Over to India. The problems are far, far greater. The economy lacks the necessary infrastructure. Much of the key capital equipment would have to be imported which would seriously hamper the construction due to macro issues eg trade balance, nationalism etc.

If you visit India you will quickly realize how difficult it is to build quality infrastructure in anything. that’s why India’s success has been in ‘asset lite’ businesses like software. Their nuclear programme is a prestige thing tied into their military efforts.

So 104 Indian reactors is probably unattainable by 2030 (40 might be doable, but it’s more of a stretch than 104 Chinese reactors). 20-30 is probably what is practical. Again, not more than 20% electric power consumption.

Nuclear fission is tomorrow’s answer, and always will be. The ‘nuclear revival’ will be about replacing the existing 480 power reactors in the world, with some sectoral shift between the US/UK/Europe and Asia.

There will not, in 2030, be more kilowatts generated by nuclear means than there are now (given the rundown in existing fleets).

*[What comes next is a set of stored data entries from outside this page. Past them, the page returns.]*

-- ==== Sys2Proof/Word.lean ====
section
/-! DEFINITION. The word types of the device and their plainest arithmetic: registers are 32 bits (R179), addresses
64 bits (R27), parcels 16 bits (R44), lane sets 96 bits (R179). -/

namespace Sys2Proof

/-- A byte of memory (R4). -/
abbrev Byte := BitVec 8
/-- A parcel of code (R44). -/
abbrev Parcel := BitVec 16
/-- A lane or scalar register (R179). -/
abbrev Word := BitVec 32
/-- A 64-bit pair or address (R27, R60). -/
abbrev DWord := BitVec 64
/-- A set of lanes, a mask or an EXEC (R179). -/
abbrev Lanes := BitVec 96

/-- The number of lanes of a wave (R27). -/

abbrev laneCount : Nat := 96

end Sys2Proof
end

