-- ==== Sys2Proof/Machine/Legal.lean ====
section
/-! DEFINITION. Which encodings are legal: the operand fields of every instruction (R53 to R62, R68 to R73 and the
operand tables of the engines' chapters), the checks each field must pass in a context with given VREGS and SREGS
(R56, R60, R67), and how many of its operand fields read the literal (R64). -/

namespace Sys2Proof.Machine

/-- An 8-bit operand code names a register below the card's VREGS or SREGS, or names no register (R57, R60). -/
def regBound (v s : Nat) (c : BitVec 8) : Bool :=
  if c.toNat < 0x80 then c.toNat < v else if c.toNat < 0xC0 then c.toNat - 0x80 < s else true

/-- The code varies per lane: a lane register, LANE or OCT (R57, R208). -/
def laneVarying (c : BitVec 8) : Bool :=
  c.toNat < 0x80 || c.toNat == 0xE0 || c.toNat == 0xEC

/-- The code is one of the reserved 0xF0 to 0xFE (R57, R67). -/
def reservedCode (c : BitVec 8) : Bool := 0xF0 ≤ c.toNat && c.toNat ≤ 0xFE

/-- An F3 destination that makes the instruction scalar (R61). -/
def scalarDst (d : BitVec 8) : Bool :=
  (0x80 ≤ d.toNat && d.toNat < 0xC0) || (0xE4 ≤ d.toNat && d.toNat ≤ 0xE8)

/-- The S field of a compact instruction as an operand code (R55). -/
def compactSrc (s : BitVec 6) : BitVec 8 :=
  if s.toNat < 32 then s.setWidth 8 else BitVec.ofNat 8 (0x80 + (s.toNat - 32))

/-- One operand field, as an instruction's description reads it. -/
inductive Opd where
  | src (c : BitVec 8)              -- a 32-bit source (R57)
  | src64 (c : BitVec 8)            -- a 64-bit source (R58, R60)
  | uni (c : BitVec 8)              -- a uniform 32-bit source (R208)
  | dst (c : BitVec 8)              -- a 32-bit F3 destination (R61, R62)
  | dst64 (c : BitVec 8)            -- a 64-bit destination pair (R60)
  | dstFi (c : BitVec 8)            -- an FI destination (R62, R238)
  | scal (d c : BitVec 8)           -- the source c of an F3 instruction with destination d (R61)
  | lanes (c : BitVec 8) (n al : Nat)   -- n lane registers from c, c a multiple of al
  | lanesTo (c : BitVec 8) (n al : Nat) -- as lanes, the destination of a load (R249)
  | sregs (c : BitVec 8) (n al : Nat)   -- n s-registers from c, the number a multiple of al
  | addr64 (c : BitVec 8)           -- a v or s pair holding an address (R249)
  | off32 (c : BitVec 8)            -- v, s, constant or literal holding an offset (R249)
  | storeSrc (c : BitVec 8) (n : Nat)   -- a store source of n words (R251)
  | storeU (c : BitVec 8) (n : Nat)     -- STU's source of n words (R249, R251)
  | sleep (c : BitVec 8)            -- CTL.SLEEP's X (R241)
  | raw (ok : Bool)                 -- a field read raw, with its check
  deriving DecidableEq, Repr

/-- n s-registers from code c, the number a multiple of al, all below SREGS. -/
def sregsOk (s : Nat) (c : BitVec 8) (n al : Nat) : Bool :=
  0x80 ≤ c.toNat && (c.toNat - 0x80) % al == 0 && c.toNat - 0x80 + n ≤ s && c.toNat < 0xC0

/-- n lane registers from code c, the number a multiple of al, all below VREGS. -/
def lanesOk (v : Nat) (c : BitVec 8) (n al : Nat) : Bool :=
  c.toNat < 0x80 && c.toNat % al == 0 && c.toNat + n ≤ v

/-- A source code that is not reserved and names no register out of bounds (R60, R67). -/
def srcOk (v s : Nat) (c : BitVec 8) : Bool := !reservedCode c && regBound v s c

/-- The check of one operand field under the card's VREGS and SREGS. -/
def Opd.ok (v s : Nat) : Opd → Bool
  | .src c => srcOk v s c
  | .src64 c =>
    if c.toNat < 0x80 then lanesOk v c 2 2 else if c.toNat < 0xC0 then sregsOk s c 2 2
    else !reservedCode c && !(0xD0 ≤ c.toNat && c.toNat ≤ 0xDF)
  | .uni c => srcOk v s c && !laneVarying c
  | .dst c => (c.toNat < 0xC0 && regBound v s c) || (0xE4 ≤ c.toNat && c.toNat ≤ 0xE8)
  | .dst64 c => lanesOk v c 2 2 || sregsOk s c 2 2
  | .dstFi c => c.toNat < 0xC0 && regBound v s c
  | .scal d c => !(scalarDst d && laneVarying c)
  | .lanes c n al => lanesOk v c n al
  | .lanesTo c n al => lanesOk v c n al
  | .sregs c n al => sregsOk s c n al
  | .addr64 c => lanesOk v c 2 2 || sregsOk s c 2 2
  | .off32 c => (c.toNat < 0xE0 && regBound v s c) || c.toNat == 0xFF
  | .storeSrc c n => if n == 1 then srcOk v s c && (c.toNat < 0x80 || !laneVarying c) else lanesOk v c n n
  | .storeU c n => if n == 1 then srcOk v s c && !laneVarying c else sregsOk s c n n
  | .sleep c => sregsOk s c 1 1 || (0xC0 ≤ c.toNat && c.toNat ≤ 0xCF) || c.toNat == 0xFF
  | .raw ok => ok

/-- How many times the field reads the literal: once for the code 0xFF in an operand field (R57, R64). -/
def Opd.lits : Opd → Nat
  | .src c => if c.toNat == 0xFF then 1 else 0
  | .src64 c => if c.toNat == 0xFF then 1 else 0
  | .uni c => if c.toNat == 0xFF then 1 else 0
  | .off32 c => if c.toNat == 0xFF then 1 else 0
  | .storeSrc c _ => if c.toNat == 0xFF then 1 else 0
  | .storeU c _ => if c.toNat == 0xFF then 1 else 0
  | .sleep c => if c.toNat == 0xFF then 1 else 0
  | .dst _ => 0
  | .dst64 _ => 0
  | .dstFi _ => 0
  | .scal _ _ => 0
  | .lanes _ _ _ => 0
  | .lanesTo _ _ _ => 0
  | .sregs _ _ _ => 0
  | .addr64 _ => 0
  | .raw _ => 0

/-- The fields of an F3 instruction with two 32-bit sources (R61). -/
def f3 (d a b : BitVec 8) : List Opd := [.dst d, .src a, .src b, .scal d a, .scal d b]
/-- The fields of an F3 instruction with one 32-bit source (R61, R207). -/
def f3u (d a : BitVec 8) : List Opd := [.dst d, .src a, .scal d a]

/-- The registers of one lane that an access of size code SZ names (R250). -/
def accWords (z : BitVec 3) : Nat := if z.toNat == 5 then 2 else if z.toNat == 6 then 4 else 1
/-- The size codes of a load (R250). -/
def loadSize (z : BitVec 3) : Bool := z.toNat != 7
/-- The size codes of a store (R250). -/
def storeSize (z : BitVec 3) : Bool := z.toNat != 7 && z.toNat != 2 && z.toNat != 4
/-- The registers of one lane that an atomic names: v, and for CAS also c (R258). -/
def atomWords (p : BitVec 4) (w : BitVec 1) : Nat := (if p.toNat == 12 then 2 else 1) * (w.toNat + 1)
/-- The operations of an atomic that exist in its width (R257). -/
def atomOp (p : BitVec 4) (w : BitVec 1) : Bool :=
  p.toNat != 15 && !(w.toNat == 1 && (p.toNat == 1 || p.toNat == 6 || p.toNat == 7 || p.toNat == 13 || p.toNat == 14))
/-- The operations RED has (R257). -/
def redOp (p : BitVec 4) : Bool := p.toNat != 11 && p.toNat != 12
/-- The options of CPY: P needs DS (R274). -/
def copyOpts (f : BitVec 4) : Bool := !(f.getLsbD 2 && !f.getLsbD 1)
/-- The formats of a view, a constant or a store of the deferred tile engine (R386). -/
def tileFmt (f : BitVec 4) : Bool :=
  f.toNat ≤ 3 || f.toNat == 7 || f.toNat == 15
/-- The binary operations of TOP (R73). -/
def topBinary (p : BitVec 6) : Bool := p.toNat ≤ 4 || p.toNat == 0x10 || p.toNat == 0x11
/-- The operations of TOP (R73). -/
def topOp (p : BitVec 6) : Bool :=
  topBinary p || (0x08 ≤ p.toNat && p.toNat ≤ 0x0F) || (0x18 ≤ p.toNat && p.toNat ≤ 0x1B) || p.toNat == 0x20
/-- The number of parameter registers of a map (R73). -/
def tmapParams (p : BitVec 6) : Nat :=
  match p.toNat with
  | 1 => 4 | 2 => 1 | 3 => 1 | 4 => 2 | 5 => 4 | 6 => 2 | 7 => 2 | _ => 0
/-- The fields of TMAP: the parameters are s-registers from number B (R73). -/
def tmapOpds (b p : BitVec 6) : List Opd :=
  [.raw (p.toNat ≤ 7),
   if tmapParams p == 0 then .raw (b == 0) else .sregs (BitVec.ofNat 8 (0x80 + b.toNat)) (tmapParams p) 1]
/-- The fields of MMOV by its COND (R69, R237). -/
def mmovOpds (m : BitVec 3) (c : BitVec 5) (a b : BitVec 8) : List Opd :=
  match c.toNat with
  | 0 => [.raw (a.toNat ≤ 8), .raw (b == 0)]
  | 1 => [.raw (a.toNat ≤ 8), .raw (b == 0), .raw (m == 0)]
  | 2 => [.sregs a 3 1, .raw (b == 0)]
  | 3 => [.sregs a 3 1, .raw (b == 0)]
  | 4 => [.sregs a 1 1, .raw (b == 0)]
  | 5 => [.sregs a 1 1, .raw (b == 0)]
  | _ => [.raw false]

Note the projected costs for the new Darlinton Reactor in Ontario, the ones in Florida, the 4 being bid to the US DOE, the Finnish 3G reactor and Flamanville in France, are all 3 times what was projected in 200o at the beginning of the ‘nuclear revival’.

10

Thomas Jørgensen 12.01.09 at 6:17 pm

Look up the actual construction costs of recent Chinese reactor projects. I did not pull those 2000 bucks/kwh capacity out of thin air, China is consistently bringing nuclear capacity online below that cost. – This means that the kwh price on nuclear power in China kicks coals ass so badly its not even funny. Despite this, the current plan for the scale of nuclear capacity in China is modest, but honestly, the infrastructure requirements nessesary to fuel Chinas future power requirements with coal are so insane that the current plans will be thrown out in favor of “more nukes” – Expanding the supply chain for nuclear build will cost money, but it will cost less money than an entire new rail network solely dedicated to moving coal from the inland mines to the costal cities.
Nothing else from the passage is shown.